START Data extract
-- ==== Sys2Proof/Tests/Slice0.lean ====
section
/-! SUPPORT. Tests: the checks refuse ill-formed terms, words of the spec decode, one step of each command gives what
spec/95_test_vectors.md says, and every statement's premises can be met. -/

namespace Sys2Proof.Tests

open Sys2Proof Sys2Proof.Machine

/-! ## Well-formedness: each check refuses an ill-formed term -/

/-- A write of each read-only register (43_slot_config.md R186). -/
theorem test_wellFormed_readOnly : [SlotReg.damp2, .fstate, .cur].map (fun r => (Instr.slotWr 0#8 r 0#32).wellFormed) =
    [false, false, false] := by decide

theorem test_wellFormed_writable : [SlotReg.cap, .gain, .fb, .damp, .tapd 7, .tapg 0].map
    (fun r => (Instr.slotWr 0#8 r 0#32).wellFormed) = [true, true, true, true, true, true] := by decide

/-- A unit of 2^32 does not fit the 32-bit units of the build; 2^32 − 1 does (30_encoding.md R70). -/
theorem test_fits : (Command.mk 0#32 0#32 [2 ^ 32 - 1]).fits Config.testBuild ∧
    ¬(Command.mk 0#32 0#32 [2 ^ 32]).fits Config.testBuild := by decide

/-- One build that breaks each range of 00_scope.md R5. -/
theorem test_legal_ranges : Config.testBuild.Legal ∧
    ∀ cfg ∈ [{ Config.testBuild with capF := [8] }, { Config.testBuild with capF := [8, 0] },
      { Config.testBuild with capF := [2 ^ 24, 4] }, { Config.testBuild with unitW := 0 },
      { Config.testBuild with numSlots := 0 }, { Config.testBuild with numSlots := 257 },
      { Config.testBuild with dmax := 0 }, { Config.testBuild with dmax := 65537 },
      { Config.testBuild with numPorts := 0, domainOf := [] }, { Config.testBuild with domainOf := [0] }],
      ¬cfg.Legal := by decide

/-- The largest and the smallest build are legal. -/
theorem test_legal_bounds :
    (Config.mk [2 ^ 24 - 1, 1] 1 256 65536 1 [7]).Legal ∧ (Config.mk [1, 2 ^ 24 - 1] 1 1 1 1 [0]).Legal := by decide

/-! ## Decoding: words written out from 30_encoding.md R72, R73, R80 and spec/95_test_vectors.md -/

/-- The command with this word and operand and no payload. -/
def word (w : Word) (opd : Word := 0#32) : Command := ⟨w, opd, []⟩

theorem test_decode_fifoWrite : decode ⟨0x19000005#32, 0#32, [1, 2]⟩ = .ok (.fifoWrite true 1#3 5#24 [1, 2]) := by decide
theorem test_decode_fifoRead : decode (word 0x28000006#32) = .ok (.fifoRead true 0#3 6#24) := by decide
theorem test_decode_fifoAvailRd : decode (word 0x31000000#32) = .ok (.fifoAvailRd 1#3) := by decide
theorem test_decode_fifoAvailWr : decode (word 0x41000000#32) = .ok (.fifoAvailWr 1#3) := by decide
theorem test_decode_fifoClear : decode (word 0x51000000#32) = .ok (.fifoClear 1#3) := by decide
theorem test_decode_fifoInfo : decode (word 0x61000002#32) = .ok (.fifoInfo 1#3 .udr) := by decide
theorem test_decode_dlWrite : decode (word 0x70010000#32 0x7FC00001#32) = .ok (.dlWrite 1#8 0x7FC00001#32) := by decide
theorem test_decode_dlRead : decode (word 0x8000FFFF#32) = .ok (.dlRead 0#8 0xFFFF#16) := by decide
theorem test_decode_dlReadi : decode (word 0x90010000#32 0x8000#32) = .ok (.dlReadi 1#8 0x8000#32) := by decide
theorem test_decode_apStep : decode (word 0xA0000000#32 0x3F800000#32) = .ok (.apStep 0#8 0x3F800000#32) := by decide
theorem test_decode_combStep : decode (word 0xB0010000#32) = .ok (.combStep 1#8 0#32) := by decide
theorem test_decode_erStep : decode (word 0xC0020000#32 0x3F800000#32) = .ok (.erStep 2#8 0x3F800000#32) := by decide
theorem test_decode_slotWr : decode (word 0xD6020003#32 0x1F4#32) = .ok (.slotWr 2#8 (.tapd 3) 0x1F4#32) := by decide
theorem test_decode_slotRd : decode (word 0xE8030000#32) = .ok (.slotRd 3#8 .cur) := by decide
theorem test_decode_slotClr : decode (word 0xF0010000#32) = .ok (.slotClr 1#8) := by decide

/-- The refused words of V-F9, V-D8, V-A5 and section 2.6, with the case of 30_encoding.md R81 each falls under. -/
theorem test_decode_illegal :
    [0x00000000#32, 0x38000000#32, 0x50000001#32, 0x60000003#32, 0x62000003#32, 0x71000000#32, 0x81000000#32,
      0xA0000001#32, 0xD4000000#32, 0xD5000000#32, 0xD8000000#32, 0xE9000000#32, 0xD6000008#32, 0xD1000001#32,
      0xF1000000#32].map (fun w => decode (word w)) =
    [.error .reservedOpcode, .error .reservedBits, .error .reservedBits, .error .reservedSelector,
      .error .reservedSelector, .error .reservedBits, .error .reservedBits, .error .reservedBits,
      .error .readOnlyRegister, .error .readOnlyRegister, .error .readOnlyRegister, .error .reservedRegister,
      .error .reservedBits, .error .reservedBits, .error .reservedBits] := by decide

/-- The match words of spec/opcode_table.json. -/
theorem test_decodeTableWord :
    [0x10000000, 0x20000000, 0x30000000, 0x40000000, 0x50000000, 0x60000000, 0x70000000, 0x80000000, 0x90000000,
      0xA0000000, 0xB0000000, 0xC0000000, 0xD0000000, 0xE0000000, 0xF0000000].map (decodeTableWord 32) =
    [some (.fifoWrite false 0#3 0#24 []), some (.fifoRead false 0#3 0#24), some (.fifoAvailRd 0#3),
      some (.fifoAvailWr 0#3), some (.fifoClear 0#3), some (.fifoInfo 0#3 .cap), some (.dlWrite 0#8 0#32),
      some (.dlRead 0#8 0#16), some (.dlReadi 0#8 0#32), some (.apStep 0#8 0#32), some (.combStep 0#8 0#32),
      some (.erStep 0#8 0#32), some (.slotWr 0#8 .cap 0#32), some (.slotRd 0#8 .cap), some (.slotClr 0#8)] := by decide

/-- An operand word in bits 63..32. -/
theorem test_decodeTableWord_operand :
    decodeTableWord 64 0x3F000000D1000000 = some (.slotWr 0#8 .gain 0x3F000000#32) := by decide

/-! ## One step of each command, from spec/95_test_vectors.md -/

/-- `s` with FIFO `f` holding the units `u` from index `tail` on. -/
def withUnits (f tail : Nat) (u : List Frame) (s : State) : State :=
  s.setFifo f { s.fifo f with mem := storeUnits (s.cfg.capOf f) tail 0 u [], head := (tail + u.length) % s.cfg.capOf f,
                              tail := tail, count := u.length }

/-- `State.reset` with slot `sid` as given. -/
def withSlot (sid : Nat) (sl : Slot) : State := State.reset.setSlot sid sl

/-- The state after a command. -/
def ran (i : Instr) (s : State) : State := after s (exec i s)

/-- The response on port 0 after a command. -/
def answer (i : Instr) (s : State) : Option Phase := (ran i s).port? 0

/-- A response with a result word and no payload, as a phase. -/
def result (w : Word) : Option Phase := some (.done ⟨.ok, w, []⟩)

/-- FIFO 1 after step 3 of V-F2: c at index 2. -/
def fifoC : State := withUnits 1 2 [12] State.reset

/-- V-F2, fourth command: d, e, f go to indices 3, 0, 1, and head meets tail. -/
theorem test_fifoWrite_wraps : let t := ran (.fifoWrite false 1#3 3#24 [13, 14, 15]) fifoC
    (t.fifo 1).mem = [(0, 14), (1, 15), (2, 12), (3, 13)] ∧ (t.fifo 1).head = 2 ∧ (t.fifo 1).count = 4 := by decide

/-- V-F4: a write of 5 units into FIFO 1 answers WOULDBLOCK and counts one overflow. -/
theorem test_fifoWrite_overflow : let t := ran (.fifoWrite false 1#3 5#24 [1, 2, 3, 4, 5]) State.reset
    t.port? 0 = some (.done ⟨.wouldBlock, 0#32, []⟩) ∧ (t.fifo 1).ovf = 1#32 ∧ (t.fifo 1).count = 0 := by decide

/-- V-F2, last command: the units come from indices 2, 3, 0, 1. -/
theorem test_fifoRead_wraps : let t := ran (.fifoRead false 1#3 4#24) (withUnits 1 2 [12, 13, 14, 15] State.reset)
    t.port? 0 = some (.done ⟨.ok, 0#32, [12, 13, 14, 15]⟩) ∧ (t.fifo 1).tail = 2 ∧ (t.fifo 1).count = 0 := by decide

/-- L1-1, step 4: with 5 units present a blocking read of 6 waits and counts nothing. -/
theorem test_fifoRead_blocks : let t := ran (.fifoRead true 0#3 6#24) (withUnits 0 0 [0, 1, 2, 3, 4] State.reset)
    t.port? 0 = some (.blocked (.read 0 6)) ∧ (t.fifo 0).count = 5 ∧ (t.fifo 0).udr = 0#32 := by decide

/-- L1-1, steps 2 and 3. -/
theorem test_fifoAvailRd : answer (.fifoAvailRd 0#3) (withUnits 0 0 [0, 1, 2, 3, 4] State.reset) = result 5#32 := by decide
theorem test_fifoAvailWr : answer (.fifoAvailWr 0#3) (withUnits 0 0 [0, 1, 2, 3, 4] State.reset) = result 3#32 := by decide

/-- P4, step 2: the blocked read of port 1 is aborted; a request on the other FIFO is not. -/
theorem test_fifoClear :
    (ran (.fifoClear 0#3) ((State.reset.setPort 1 (.blocked (.read 0 4))).setPort 2 (.blocked (.read 1 4)))).ports =
      [.done ⟨.ok, 0#32, []⟩, .done ⟨.aborted, 0#32, []⟩, .blocked (.read 1 4), .idle] := by decide

/-- V-F5: a clear keeps the counters. -/
theorem test_fifoClear_keeps_counters :
    ((ran (.fifoClear 0#3) (State.reset.setFifo 0 { Fifo.reset with udr := 2#32 })).fifo 0).udr = 2#32 := by decide

theorem test_fifoInfo : (answer (.fifoInfo 1#3 .cap) State.reset = result 4#32) ∧
    answer (.fifoInfo 0#3 .udr) (State.reset.setFifo 0 { Fifo.reset with ovf := 7#32, udr := 2#32 }) = result 2#32 := by
  decide

/-- V-F6: the counter stops at 2^32 − 1. -/
theorem test_counter_saturates : satInc 0xFFFFFFFE#32 = 0xFFFFFFFF#32 ∧ satInc 0xFFFFFFFF#32 = 0xFFFFFFFF#32 := by decide

/-- The slot of V-D3: capacity 4, storage 5.0, 2.0, 3.0, 4.0, cursor 1. -/
def slotD3 : Slot :=
  { Slot.reset with cap := 4, cur := 1,
                    buf := [(0, 0x40A00000#32), (1, 0x40000000#32), (2, 0x40400000#32), (3, 0x40800000#32)] }

/-- V-D3: the fifth write of the run, 5.0 at index 0 after index 3. -/
theorem test_dlWrite : let t := ran (.dlWrite 0#8 0x40A00000#32) (withSlot 0 { slotD3 with cur := 0 })
    (t.slot 0).cur = 1 ∧ (t.slot 0).buf = slotD3.buf := by decide

/-- V-D3: lookbacks 0 and 5. -/
theorem test_dlRead : answer (.dlRead 0#8 0#16) (withSlot 0 slotD3) = result 0x40A00000#32 ∧
    answer (.dlRead 0#8 5#16) (withSlot 0 slotD3) = result 0x40000000#32 := by decide

/-- V-D4: offset 1.25 between 4.0 and 3.0. -/
theorem test_dlReadi : answer (.dlReadi 0#8 0x14000#32) (withSlot 0 slotD3) = result 0x40700000#32 := by decide +kernel

/-- V-D5 and V-D6: the exact path keeps a NaN's payload, the other makes it canonical; and −0 + +0 is +0. -/
theorem test_dlReadi_corners : let nan := withSlot 1 { Slot.reset with buf := [(0, 0x7FC00001#32)] }
    answer (.dlReadi 1#8 0#32) nan = result 0x7FC00001#32 ∧ answer (.dlReadi 1#8 0x8000#32) nan = result 0x7FC00000#32 ∧
    answer (.dlReadi 1#8 0x8000#32) (withSlot 1 { Slot.reset with buf := [(0, 0x80000000#32)] }) = result 0#32 := by decide +kernel

/-- V-A1, n = 0. -/
theorem test_apStep : let s := withSlot 0 { Slot.reset with cap := 2, gain := 0x3F000000#32 }
    answer (.apStep 0#8 0x3F800000#32) s = result 0xBF000000#32 ∧
    ((ran (.apStep 0#8 0x3F800000#32) s).slot 0).buf = [(0, 0x3F800000#32)] := by decide +kernel

/-- V-A2, the third step: F099 comes out and F099 × F099, rounded, is stored. -/
theorem test_apStep_rounds : let s := withSlot 0 { Slot.reset with gain := f32F099, buf := [(0, f32F099)] }
    answer (.apStep 0#8 0#32) s = result 0x3F7D70A4#32 ∧
    ((ran (.apStep 0#8 0#32) s).slot 0).buf = [(0, 0x3F7AE7D6#32)] := by decide +kernel

/-- V-C1, n = 8: the response is what was stored, FSTATE and the stored word are as in the table. -/
theorem test_combStep : let s := withSlot 1 { Slot.reset with
      cap := 2, fb := 0x3F000000#32, damp := 0x3F000000#32, damp2 := 0x3F000000#32, fstate := 0x3E000000#32,
      buf := [(0, 0x3DA00000#32), (1, 0x3D800000#32)] }
    let t := ran (.combStep 1#8 0#32) s
    t.port? 0 = result 0x3DA00000#32 ∧ (t.slot 1).fstate = 0x3DD00000#32 ∧
    (t.slot 1).buf = [(0, 0x3D500000#32), (1, 0x3D800000#32)] := by decide +kernel

/-- V-C5: the response is raw, FSTATE is a canonical NaN. -/
theorem test_combStep_nan : let t := ran (.combStep 1#8 0#32) (withSlot 1 { Slot.reset with buf := [(0, 0x7FC00001#32)] })
    t.port? 0 = result 0x7FC00001#32 ∧ (t.slot 1).fstate = 0x7FC00000#32 := by decide +kernel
END Data extract
● **Action item**:
What you return should be the lines from the start of the data through the line with "capF := [8]", quoted exactly and nothing more.

● **Answer space**:
-- ==== Sys2Proof/Tests/Slice0.lean ====
section
/-! SUPPORT. Tests: the checks refuse ill-formed terms, words of the spec decode, one step of each command gives what
spec/95_test_vectors.md says, and every statement's premises can be met. -/

namespace Sys2Proof.Tests

open Sys2Proof Sys2Proof.Machine

/-! ## Well-formedness: each check refuses an ill-formed term -/

/-- A write of each read-only register (43_slot_config.md R186). -/
theorem test_wellFormed_readOnly : [SlotReg.damp2, .fstate, .cur].map (fun r => (Instr.slotWr 0#8 r 0#32).wellFormed) =
    [false, false, false] := by decide

theorem test_wellFormed_writable : [SlotReg.cap, .gain, .fb, .damp, .tapd 7, .tapg 0].map
    (fun r => (Instr.slotWr 0#8 r 0#32).wellFormed) = [true, true, true, true, true, true] := by decide

/-- A unit of 2^32 does not fit the 32-bit units of the build; 2^32 − 1 does (30_encoding.md R70). -/
theorem test_fits : (Command.mk 0#32 0#32 [2 ^ 32 - 1]).fits Config.testBuild ∧
    ¬(Command.mk 0#32 0#32 [2 ^ 32]).fits Config.testBuild := by decide

/-- One build that breaks each range of 00_scope.md R5. -/
theorem test_legal_ranges : Config.testBuild.Legal ∧
    ∀ cfg ∈ [{ Config.testBuild with capF := [8] }, { Config.testBuild with capF := [8, 0] },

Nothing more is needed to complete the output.